PROBLEM STATEMENT
In the entries that follow, which lines hold the string "field"? List them.

[[ GIVEN ENTRIES open ]]

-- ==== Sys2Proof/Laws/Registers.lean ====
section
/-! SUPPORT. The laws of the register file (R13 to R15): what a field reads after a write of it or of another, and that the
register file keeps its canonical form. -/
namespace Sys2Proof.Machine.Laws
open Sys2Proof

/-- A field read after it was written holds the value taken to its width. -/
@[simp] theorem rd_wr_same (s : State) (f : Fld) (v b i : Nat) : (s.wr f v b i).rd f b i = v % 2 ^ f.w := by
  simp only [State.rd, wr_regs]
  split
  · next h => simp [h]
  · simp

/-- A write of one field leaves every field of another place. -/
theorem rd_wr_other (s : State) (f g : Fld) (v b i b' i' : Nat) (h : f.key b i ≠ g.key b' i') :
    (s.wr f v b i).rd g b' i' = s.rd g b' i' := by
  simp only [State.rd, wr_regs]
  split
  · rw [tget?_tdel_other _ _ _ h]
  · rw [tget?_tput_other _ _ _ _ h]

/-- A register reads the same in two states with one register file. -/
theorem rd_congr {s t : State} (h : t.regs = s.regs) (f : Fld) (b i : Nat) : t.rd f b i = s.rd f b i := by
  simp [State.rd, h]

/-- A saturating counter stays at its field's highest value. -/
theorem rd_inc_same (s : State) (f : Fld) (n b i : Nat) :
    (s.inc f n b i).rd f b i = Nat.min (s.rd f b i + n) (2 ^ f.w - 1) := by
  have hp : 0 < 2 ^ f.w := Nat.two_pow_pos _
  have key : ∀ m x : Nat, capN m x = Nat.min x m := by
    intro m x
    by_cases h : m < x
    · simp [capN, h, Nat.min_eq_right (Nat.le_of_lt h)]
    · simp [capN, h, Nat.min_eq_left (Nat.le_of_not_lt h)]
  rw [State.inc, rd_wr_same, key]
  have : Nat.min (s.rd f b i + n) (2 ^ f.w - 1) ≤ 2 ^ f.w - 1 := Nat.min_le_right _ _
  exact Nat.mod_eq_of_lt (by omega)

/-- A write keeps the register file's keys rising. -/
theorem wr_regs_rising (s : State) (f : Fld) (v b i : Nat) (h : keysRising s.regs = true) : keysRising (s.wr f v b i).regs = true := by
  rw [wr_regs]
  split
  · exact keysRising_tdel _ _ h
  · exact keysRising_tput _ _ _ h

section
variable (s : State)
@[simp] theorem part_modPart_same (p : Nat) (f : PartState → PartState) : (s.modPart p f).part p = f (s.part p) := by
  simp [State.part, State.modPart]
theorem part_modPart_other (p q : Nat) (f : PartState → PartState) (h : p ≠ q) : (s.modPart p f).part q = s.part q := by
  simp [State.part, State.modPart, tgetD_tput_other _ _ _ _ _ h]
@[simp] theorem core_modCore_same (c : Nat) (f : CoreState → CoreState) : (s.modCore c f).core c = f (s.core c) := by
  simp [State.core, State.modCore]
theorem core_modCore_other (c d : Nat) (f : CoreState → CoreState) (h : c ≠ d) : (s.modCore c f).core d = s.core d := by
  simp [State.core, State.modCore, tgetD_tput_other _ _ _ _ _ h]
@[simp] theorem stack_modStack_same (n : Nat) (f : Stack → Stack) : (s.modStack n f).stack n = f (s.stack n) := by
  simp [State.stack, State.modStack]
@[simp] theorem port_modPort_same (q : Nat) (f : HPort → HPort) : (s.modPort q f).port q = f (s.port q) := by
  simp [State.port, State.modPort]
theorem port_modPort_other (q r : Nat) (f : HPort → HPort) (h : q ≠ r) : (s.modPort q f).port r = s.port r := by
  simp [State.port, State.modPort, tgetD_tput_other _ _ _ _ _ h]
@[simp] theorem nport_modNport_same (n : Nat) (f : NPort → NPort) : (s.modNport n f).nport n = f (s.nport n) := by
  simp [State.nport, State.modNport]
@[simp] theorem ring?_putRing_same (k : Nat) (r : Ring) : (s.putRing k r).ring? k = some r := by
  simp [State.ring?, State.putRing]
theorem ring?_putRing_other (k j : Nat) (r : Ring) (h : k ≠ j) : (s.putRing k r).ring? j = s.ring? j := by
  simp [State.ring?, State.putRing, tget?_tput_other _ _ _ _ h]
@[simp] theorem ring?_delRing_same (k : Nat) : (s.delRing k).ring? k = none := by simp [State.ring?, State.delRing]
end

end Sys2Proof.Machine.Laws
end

[[ GIVEN ENTRIES closed ]]

SOLUTION FOR THIS TASK
/-! SUPPORT. The laws of the register file (R13 to R15): what a field reads after a write of it or of another, and that the
/-- A field read after it was written holds the value taken to its width. -/
/-- A write of one field leaves every field of another place. -/
/-- A saturating counter stays at its field's highest value. -/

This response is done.